Saved data entries:
-- ==== Sys2Proof/Machine/Requests.lean ====
section
/-! DEFINITION. The request processor (07_requests.md): the end of a fetch, the header checks, NOP, and the queries with
their result records (10.6). -/

namespace Sys2Proof.Machine

/-! ### The end of a fetch -/

/-- A fetch has ended with data: the consumed count advances, and the record becomes the request in hand, EXECUTING
(R144, R146).  `none` when no fetch is in flight. -/
def State.fetched (s : State) : Option State :=
  match s.liveOpOf .requestFetch with
  | some op =>
    if s.proc.st = .fetching then
      let s1 := s.endOp op.id
      some { s1 with proc := { s1.proc with consumed := s1.proc.consumed + 1, st := .executing } }
    else none
  | none => none

/-- Whether a request's completion ring number is below the ring count (R149, step 1). -/
def State.ringOk (s : State) (r : ReqRecord) : Bool := r.ring.toNat < s.comp.ringCount

/-- Where the REQUEST_DONE goes: the ring the header names, or ring 0 when it names none (R148, R149). -/
def State.replyHand (s : State) (r : ReqRecord) : Hand where
  ring := if s.ringOk r then Fin.ofNat 4 r.ring.toNat else 0
  tag := r.tag
  frame := 0

/-- A fetched request of a known kind: the header checks of R149 after the kind, then the kind's own meaning. -/
def State.request (r : ReqRecord) (body : ReqRecord → Hand → State → State) (s : State) : State :=
  match s.fetched with
  | none => s
  | some s1 =>
    if s1.ringOk r && headerOk r then body r (s1.replyHand r) s1
    else s1.failRequest (s1.replyHand r) .badField

/-- A fetched request whose kind code names no kind (R149, step 2). -/
def State.unknownKind (kind : Byte) (r : ReqRecord) (s : State) : State :=
  if kindKnown kind then s
  else
    match s.fetched with
    | none => s
    | some s1 => s1.failRequest (s1.replyHand r) .badKind

/-! ### NOP -/

/-- A NOP that passed its header checks (R151). -/
def nopBody (r : ReqRecord) (h : Hand) (s : State) : State :=
  if reservedOk r [] then s.finishRequest h .ok 0 0 else s.failRequest h .badField

/-! ### Queries -/

/-- The result address of a query (10.3). -/
def resultAddr (r : ReqRecord) : Nat := reqField r 0x10 8

/-- The checks every query shares: reserved fields, and a result address that is a multiple of 64 (R152). -/
def queryOk (r : ReqRecord) (used : Nat) : Bool := reservedOk r [(0x08, used), (0x10, 8)] && resultAddr r % 64 == 0

/-- Issue the result write and wait for its end (R152); with bus mastering disabled it ends with error at once, and the
query completes with MEMORY_ERROR (R195). -/
def State.writeResult (r : ReqRecord) (h : Hand) (bytes : List Byte) (s : State) : State :=
  if s.cfg.busMaster then
    let s1 := s.issueWrite .resultWrite (BitVec.ofNat 64 (resultAddr r)) bytes
    { s1 with proc := { s1.proc with st := .waitingMemory, hand := some { h with frame := s.now } } }
  else s.failRequest h .memoryError

/-- The QHWY result (R154, R203). -/
def qhwyBytes (s : State) (h : HwyId) : List Byte :=
  let p := s.hwys[h]
  layoutBytes 64
    [(0x00, 1, h.val), (0x01, 1, bit (s.hwyEnabled h)), (0x02, 1, p.slotCount), (0x03, 1, p.align.code),
     (0x04, 4, s.now.toNat), (0x08, 1, p.subst.toNat), (0x09, 1, p.idle.toNat), (0x0A, 1, p.correctRun),
     (0x0B, 1, p.misRun), (0x0C, 1, p.silence), (0x0D, 1, p.age), (0x0E, 1, p.unread.length),
     (0x0F, 1, bit p.last.isSome + 2 * bit p.latch), (0x10, 2, p.deletes), (0x12, 2, p.repeats),
     (0x14, 2, p.misframes), (0x16, 2, budgetUsed s.hwys)]

/-- QHWY's clearing (R60, R61). -/
def Highway.clear (p : Highway) : Highway := { p with deletes := 0, repeats := 0, misframes := 0, latch := false }

/-- A QHWY that passed its header checks (R152, R154). -/
def qhwyBody (r : ReqRecord) (h : Hand) (s : State) : State :=
  if queryOk r 1 && reqByte r 0x08 ≤ 15 then
    let hw := reqHwy r 0x08
    let s1 := if r.clear then s.setHwy hw s.hwys[hw].clear else s
    s1.writeResult r h (qhwyBytes s hw)
  else s.failRequest h .badField

/-- The live and the stale operations of a channel in flight. -/
def State.opCount (s : State) (c : ChanId) (m : OpMark) : Nat :=
  s.link.ops.countP fun o => o.kind.chan? == some c && o.mark == m

/-- The staged entry code of QCHAN (10.6). -/
def entryCode : Option ChanEntry → Nat
  | none => 0
  | some (.openEntry _) => 1
  | some .closeEntry => 2
  | some (.reslotEntry _ _) => 3

/-- The lookahead code of QCHAN: none, host-owned, device-owned (10.6). -/
def lookaheadCode : Option Lookahead → Nat
  | none => 0
  | some l => if l.owned.isSome then 2 else 1

/-- The fault cause code of QCHAN, 0 for none (10.4). -/
def causeCode : Option FaultCause → Nat
  | none => 0
  | some k => k.code

/-- A field of the current copy, 0 when none is held (10.6). -/
def curField (f : Current → Nat) : Option Current → Nat
  | none => 0
  | some cur => f cur

/-- The fields of a channel record that precede its slot list (R155, R203). -/
def qchanFields (s : State) (c : ChanId) : List FieldVal :=
  let ch := s.chans[c]
  [(0x00, 1, c.val + 0x80 * bit (decide (ch.dir = .tx))),
   (0x01, 1, ch.st.code + 8 * entryCode (s.chanEntry c) + 32 * lookaheadCode ch.lookahead),
   (0x02, 1, bit ch.current.isSome + 2 * curField (fun k => bit k.late) ch.current +
      4 * curField (fun k => bit k.sourceLost) ch.current + 8 * bit ch.latch + 16 * causeCode ch.cause),
   (0x03, 1, ch.hwy.val + 16 * ch.complRing.val), (0x04, 4, s.now.toNat), (0x08, 1, ch.idle.toNat),
   (0x09, 1, min 15 (s.opCount c .live) + 16 * min 15 (s.opCount c .stale)),
   (0x0A, 2, min 1023 ch.queue.length + 1024 * ch.slots.length), (0x0C, 2, ch.ringSize), (0x0E, 2, ch.pos),
   (0x10, 2, curField (fun k => k.desc.index) ch.current), (0x12, 2, curField (fun k => k.desc.frames) ch.current),
   (0x14, 2, curField (fun k => k.moved) ch.current),
   (0x16, 2, match ch.lookahead with | some l => l.index | none => 0), (0x18, 4, ch.starved), (0x1C, 4, ch.late)]

/-- The QCHAN result: the fields, then the slot list laid out as in the OPEN body (R155, R203). -/
def qchanBytes (s : State) (c : ChanId) : List Byte :=
  layoutBytes 0x20 (qchanFields s c) ++ (List.range 32).map fun k => BitVec.ofNat 8 (s.chans[c].slots.getD k 0)

/-- QCHAN's clearing (R81). -/
def Chan.clear (ch : Chan) : Chan := { ch with starved := 0, late := 0, latch := false }

def State.setChan (c : ChanId) (ch : Chan) (s : State) : State := { s with chans := s.chans.set c ch }

/-- A QCHAN that passed its header checks (R152, R155). -/
def qchanBody (r : ReqRecord) (h : Hand) (s : State) : State :=
  if queryOk r 1 && reqByte r 0x08 ≤ 127 then
    let c := reqChan r
    let s1 := if r.clear then s.setChan c s.chans[c].clear else s
    s1.writeResult r h (qchanBytes s c)
  else s.failRequest h .badField

/-- The QSLOT result (R156, R203). -/
def qslotBytes (s : State) (h : HwyId) (n : Nat) : List Byte :=
  let a := ((s.activeDriver h n).getD .none).codes
  let p := s.prospective none h n
  layoutBytes 64
    [(0x00, 1, h.val), (0x01, 1, n), (0x02, 1, p.2.code), (0x04, 4, s.now.toNat), (0x08, 1, a.1), (0x09, 1, a.2.1),
     (0x0A, 1, a.2.2), (0x0C, 1, p.1.codes.1), (0x0D, 1, p.1.codes.2.1), (0x0E, 1, p.1.codes.2.2),
     (0x10, 2, s.mc.count)]

/-- A QSLOT that passed its header checks (R152, R156).  The manual does not order R152's check of the result address against
R156's checks of highway and slot: BAD_FIELD comes first (DESIGN CHOICE, log entry 31). -/
def qslotBody (r : ReqRecord) (h : Hand) (s : State) : State :=
  if queryOk r 2 && reqByte r 0x08 ≤ 15 && reqByte r 0x09 ≤ 127 then
    match s.slotCheck (reqHwy r 0x08) (reqByte r 0x09) with
    | some st => s.failRequest h st
    | none => s.writeResult r h (qslotBytes s (reqHwy r 0x08) (reqByte r 0x09))
  else s.failRequest h .badField

/-- The selector's code and selected source code (10.6, QTIME). -/
def Selector.codes : Selector → Nat × Nat
  | .freerun => (0, 0)
  | .acquiring s => (1, s.code)
  | .locked s => (2, s.code)
  | .holdover => (3, 0)

/-- A candidate entry of the STATE view at an offset (10.6); the pulse gap of a highway candidate is 0. -/
def candFields (off : Nat) (c : Cand) : List FieldVal :=
  let gap := match c.src with | .hwy _ => 0 | .ref _ => c.gap
  let w := c.window.getD { events := 0, arrivals := 0 }
  [(off, 1, c.src.code + 64 * c.st.code), (off + 1, 1, gap + 4 * bit c.drift + 8 * bit c.window.isSome),
   (off + 2, 2, w.events), (off + 4, 2, w.arrivals), (off + 6, 3, c.qualCount), (off + 9, 3, c.qualTime)]

/-- The QTIME STATE view (R157, R203). -/
def qtimeStateBytes (t : Timing) : List Byte :=
  layoutBytes 64
    ([(0x00, 1, 1), (0x01, 1, t.sel.codes.1), (0x02, 1, t.sel.codes.2), (0x03, 1, t.cands.length + 0x80 * bit t.valid),
      (0x04, 4, t.counter.toNat), (0x08, 2, t.acquire), (0x0A, 2, t.lockedRun), (0x0C, 4, t.elapsed)] ++
      (t.cands.mapIdx fun k c => candFields (0x10 + 12 * k) c).flatten)

/-- The QTIME CONFIG view (R157, R203). -/
def qtimeConfigBytes (t : Timing) : List Byte :=
  layoutBytes 64
    ([(0x00, 1, 2), (0x01, 1, t.cands.length), (0x02, 1, bit t.revertive), (0x04, 4, t.counter.toNat),
      (0x08, 1, t.qualifyTime), (0x09, 1, t.wtr), (0x0A, 2, t.holdLimit), (0x0C, 1, t.driftLimit),
      (0x0D, 1, t.exportSel.codes.1), (0x0E, 1, t.exportSel.codes.2)] ++
      t.cands.mapIdx fun k c => (0x10 + k, 1, c.src.code))

/-- A QTIME that passed its header checks (R152, R157). -/
def qtimeBody (r : ReqRecord) (h : Hand) (s : State) : State :=
  if queryOk r 1 && (reqByte r 0x08 == 1 || reqByte r 0x08 == 2) then
    s.writeResult r h (if reqByte r 0x08 = 1 then qtimeStateBytes s.tim else qtimeConfigBytes s.tim)
  else s.failRequest h .badField

/-- The end of a query's result write (R152). -/
def State.resultEnd (accepted : Bool) (s : State) : State :=
  match s.proc.hand with
  | some h =>
    if accepted then s.finishRequest h .ok h.frame.toNat 0 else s.failRequest h .memoryError
  | none => s

end Sys2Proof.Machine
end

_Problem details_:
Please copy the lines in the records above between the one holding "(R148, R149). -/" and the one holding "### Queries -/", inclusive, exactly and with no other line.

_Result of this exercise_:
/-- Where the REQUEST_DONE goes: the ring the header names, or ring 0 when it names none (R148, R149). -/
def State.replyHand (s : State) (r : ReqRecord) : Hand where
  ring := if s.ringOk r then Fin.ofNat 4 r.ring.toNat else 0
  tag := r.tag
  frame := 0

/-- A fetched request of a known kind: the header checks of R149 after the kind, then the kind's own meaning. -/
def State.request (r : ReqRecord) (body : ReqRecord → Hand → State → State) (s : State) : State :=
  match s.fetched with
  | none => s
  | some s1 =>
    if s1.ringOk r && headerOk r then body r (s1.replyHand r) s1
    else s1.failRequest (s1.replyHand r) .badField

/-- A fetched request whose kind code names no kind (R149, step 2). -/
def State.unknownKind (kind : Byte) (r : ReqRecord) (s : State) : State :=
  if kindKnown kind then s
  else
    match s.fetched with
    | none => s
    | some s1 => s1.failRequest (s1.replyHand r) .badKind

/-! ### NOP -/

/-- A NOP that passed its header checks (R151). -/
def nopBody (r : ReqRecord) (h : Hand) (s : State) : State :=
  if reservedOk r [] then s.finishRequest h .ok 0 0 else s.failRequest h .badField

/-! ### Queries -/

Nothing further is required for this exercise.